男は剣を奪い取られて一瞬訳が分からず目を丸くし――――
「がっ!」
――――背後から男の喉元へ剣が投げつけられ、そのまま男は絶命した。
ゲイルも後ろへ下がらなければ共々串刺しになっていただろう。
危急を察知したゲイルは咄嗟に避けたが、判断が遅ければ致命傷を与えられたかもしれず、額から汗が滲んでいた。
扉を見ると男の死体の後ろにフードを被った細みの男が立っており、ゲイルは警戒しながら剣を構える。

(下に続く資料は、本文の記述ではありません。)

-- ==== Sys2Proof/Machine/Firings.lean ====
section
/-! DEFINITION. Handler tables, mailboxes, completions and the start of firings (R156 to R169, R319). -/

namespace Sys2Proof.Machine

/-- Fields of a handler entry (R161). -/
def entProd (e : Nat) : Nat := bits e 56 4
/-- The consumption count (R161). -/
def entCons (e : Nat) : Nat := bits e 53 3 + 1
/-- The pc of a handler entry. -/
def entPc (e : Nat) : Nat := bits e 2 46 * 4
/-- Whether an entry is registered in its table (R161). -/
def entOk (e : Nat) (sup : Bool) : Bool :=
  bitAt e 63 && bitAt e 62 == sup && bits e 60 2 != 3 && bits e 48 5 == 0 && bits e 0 2 == 0
/-- Whether an entry's class accepts a priority (R161). -/
def entAccepts (e : Nat) (high : Bool) : Bool := bits e 60 2 == 2 || (bits e 60 2 == 1) == high

/-- An entry of a group's handler table, read as the group's job at a core (R161). -/
def State.groupEntry (s : State) (g k idx : Nat) : Except Cause Nat :=
  let gr := s.groupAt g
  let o : Origin := { k := k, gid := g, part := gr.part, job := gr.job, sup := true }
  match s.reach o ((s.launchAt gr.launch).tab + BitVec.ofNat 64 (8 * (idx - 16))) 8 .load with
  | .ok (r, s) => .ok (leNat (s.spotBytes r.spot 8))
  | .error c => .error c

/-- An entry of the partition's supervisor table, read at its home (R161). -/
def State.supEntry (s : State) (p idx : Nat) : Nat :=
  s.numAt (.hbm (bits (s.partAt p).csr.zhtab.toNat 3 45 * 8 + 8 * (idx - 16))) 8
/-- The entry count of the supervisor table (R340). -/
def State.supCount (s : State) (p : Nat) : Nat := bits (s.partAt p).csr.zhtab.toNat 52 12

/-- A message header (R157). -/
def header (seq argc : Nat) (rem : Bool) (kind : Nat) (pri sup : Bool) (h mesh : Nat) : Word :=
  BitVec.ofNat 64 (seq * 2 ^ 52 + argc * 2 ^ 49 + b2n rem * 2 ^ 48 + kind * 2 ^ 46 + b2n pri * 2 ^ 45 + b2n sup * 2 ^ 44 + h * 2 ^ 32 + mesh)

/-- A fresh moment of the run: names operations and orders placements. -/
def State.moment (s : State) : Nat × State := (s.nextId, { s with nextId := s.nextId + 1 })

/-- Whether a core's queue has a free slot (R156, R163). -/
def Core.room (c : Core) (high : Bool) : Bool := if high then c.hq.length < Config.hSlots else c.lq.length < Config.lSlots

/-- The state with a message placed in a core's queue (R163); a WFM of that context has its entry (R328). -/
def State.placeMsg (s : State) (k : Nat) (high : Bool) (m : Msg) : State :=
  let (t, s) := s.moment
  let m := { m with ord := t }
  s.modCore k fun c => if high then { c with hq := c.hq ++ [m], h := { c.h with wfm := true } }
    else { c with lq := c.lq ++ [m], l := { c.l with wfm := true } }

/-- The state with the messages that wait at the router of a core told of a free slot (R163). -/
def State.slotFreed (s : State) (k : Nat) : State :=
  s.flights.foldl (fun s e => if e.2.st == 1 && e.2.dst == k then s.post (.place e.1) else s) s

/-- Whether a core has a free completion slot (R169). -/
def Core.caRoom (c : Core) : Bool := c.ca.length < Config.completionSlots

/-- The state with a completion slot reserved (R169). -/
def State.reserve (s : State) (k : Nat) (sl : CSlot) : State := s.modCore k fun c => c.setArea (c.ca ++ [sl])

/-- Reserve a completion slot for a command of the moving firing, or BATCH_OVERFLOW (R169). -/
def reserveSlot (hdl : Nat) (hidden : Bool) : M Nat := do
  let s ← get
  trapIf (!s.me.caRoom) .batchOverflow 16
  let id ← freshId
  upd fun s => s.reserve s.cur { id := id, fid := s.fir.fid, hdl := hdl, hidden := hidden }
  pure id

/-- Where a reservation stands: a core's completion area; a frame slot's image; the completion area of a rank of a pre-empted group, or its
firing image. -/
inductive Place where
  | area (k : Nat)
  | frame (k slot : Nat)
  | rank (g r : Nat)
  | image (g r : Nat)
  | gone

/-- The cores on which a reservation of an issuer may stand: the issuer and the cores of its group. -/
def State.kin (s : State) (o : Origin) : List Nat := o.k :: (s.groupAt o.gid).cores

/-- Where a reservation stands (R169, R319, R322). -/
def State.whereSlot (s : State) (o : Origin) (id : Nat) : Place :=
  match (s.kin o).find? fun k => (s.coreAt k).ca.any (·.id == id) with
  | some k => .area k
  | none =>
    match (s.kin o).findSome? fun k =>
        (List.find? (fun e => e.2.st != 0 && e.2.ca.any (·.id == id)) (s.coreAt k).slots).map fun e => (k, e.1) with
    | some (k, i) => .frame k i
    | none => match (s.groupAt o.gid).img with
      | none => .gone
      | some im =>
        match List.find? (fun (e : Nat × RankImg) => e.2.ca.any (·.id == id)) im.ranks,
            List.find? (fun (e : Nat × RankImg) => e.2.slot.ca.any (·.id == id)) im.ranks with
        | some e, _ => .rank o.gid e.1
        | none, some e => .image o.gid e.1
        | none, none => .gone

/-- The state with the completion area of a core, or of a rank of a pre-empted group, changed. -/
def State.modArea (s : State) (pl : Place) (f : List CSlot → List CSlot) : State :=
  match pl with
  | .area k => s.modCore k fun c => c.setArea (f c.ca)
  | .rank g r => s.modGroup g fun gr => match gr.img with
    | none => gr
    | some im => let ri := Tab.get im.ranks r {}
      { gr with img := some { im with ranks := Tab.set im.ranks r { ri with ca := f ri.ca } } }
  | _ => s

/-- Whether the firing of an issuer still runs on a core of its group, or is saved. -/
def State.firingLives (s : State) (pl : Place) (fid : Nat) : Bool :=
  match pl with
  | .area k => (s.coreAt k).l.fir.active && (s.coreAt k).l.fir.fid == fid
  | _ => false

/-- The eight words of a completion (R157, R194): five argument words. -/
def State.complWords (s : State) (o : Origin) (hdl : Nat) (args : List Word) : List Word :=
  padTo 8 0 (header 0 5 false 2 false false hdl (bits (s.meshWord o.part o.k) 0 32) :: args)

/-- The state with a completion on its way into a saved image (R319). -/
def State.frameCompl (s : State) (f : FrameCompl) : State :=
  { s with frameCompls := Tab.set s.frameCompls s.nextId f, nextId := s.nextId + 1 }.post (.frameCompl s.nextId)

/-- The state with a completion placed into its reservation (R144, R169, R194, R319): in the completion area; in a saved image; or
discarded when it names no handler and its firing has ended (R168). One that names a handler carries its entry's image. DESIGN CHOICE
(notes/assumptions/24.md): R161 lists no read of the entry for a completion, so it is read when the completion is placed, and an index outside the
table or an unregistered entry raises HANDLER_TABLE_RANGE or HANDLER_UNREGISTERED imprecisely, with the index where a target word holds it. -/
def State.placeCompletion (s : State) (o : Origin) (id hdl src : Nat) (args : List Word) : State :=
  let ws := s.complWords o hdl args
  let pl := s.whereSlot o id
  match pl with
  | .gone => s
  | .frame k i => s.frameCompl { gid := o.gid, k := k, slot := i, id := id, words := ws, src := src }
  | .image g r => s.frameCompl { gid := o.gid, grp := some g, slot := r, id := id, words := ws, src := src }
  | _ =>
    let drop := fun (s : State) => s.modArea pl fun ca => ca.filter (·.id != id)
    if hdl = 0 && !s.firingLives pl o.fid then drop s else
    let (t, s) := s.moment
    let e : Except Cause Nat := if hdl = 0 then .ok 0 else
      if hdl < 16 || (s.launchAt (s.groupAt o.gid).launch).n ≤ hdl - 16 then .error .handlerTableRange else s.groupEntry o.gid o.k hdl
    match e with
    | .error c => (drop s).pendCause o c (BitVec.ofNat 64 (hdl * 2 ^ 36))
    | .ok e =>
      if hdl != 0 && !entOk e false then (drop s).pendCause o .handlerUnregistered (BitVec.ofNat 64 (hdl * 2 ^ 36))
      else
        let m : Msg := { words := ws, entry := BitVec.ofNat 64 e, hdl := hdl, job := o.job, gid := o.gid, fid := o.fid, ord := t, src := src }
        let s := s.modArea pl fun ca => ca.map fun x => if x.id == id then { x with msg := some m } else x
        match pl with
        | .area k => s.modCore k fun c => { c with l := { c.l with wfm := true } }
        | _ => s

「お前ぇがフード野郎か、一人でこいつらを片付けるなんてやりやがるな。まぁ、オーラも纏えねぇ奴の寄せ集めだが俺は違うぜ」
「………………」
「城のもんか? エクリエル王国に暗部は居ねぇと思ったが、王様が隠れて組織を作ってたのか?」
「………………」
「何も言わねぇか、でもよこいつが目的なんだろ?」
ゲイルはアリッサの頭を足でグイっと踏みつけた。
「……!」
「おお、すげぇ殺気だな! 何者か知んねぇがやっぱこいつが目的だな!」
ゲイルは殺気を感じ取ったのかアリッサを踏みつけるのを止め、相手を見据える。
黒いフードを被った男ことゼロは無言のまま、腰元のシルバーダガーを抜きゲイルと対峙し―――
「行くぜ……!」
――――ゲイルとの戦闘が始まろうとしていた。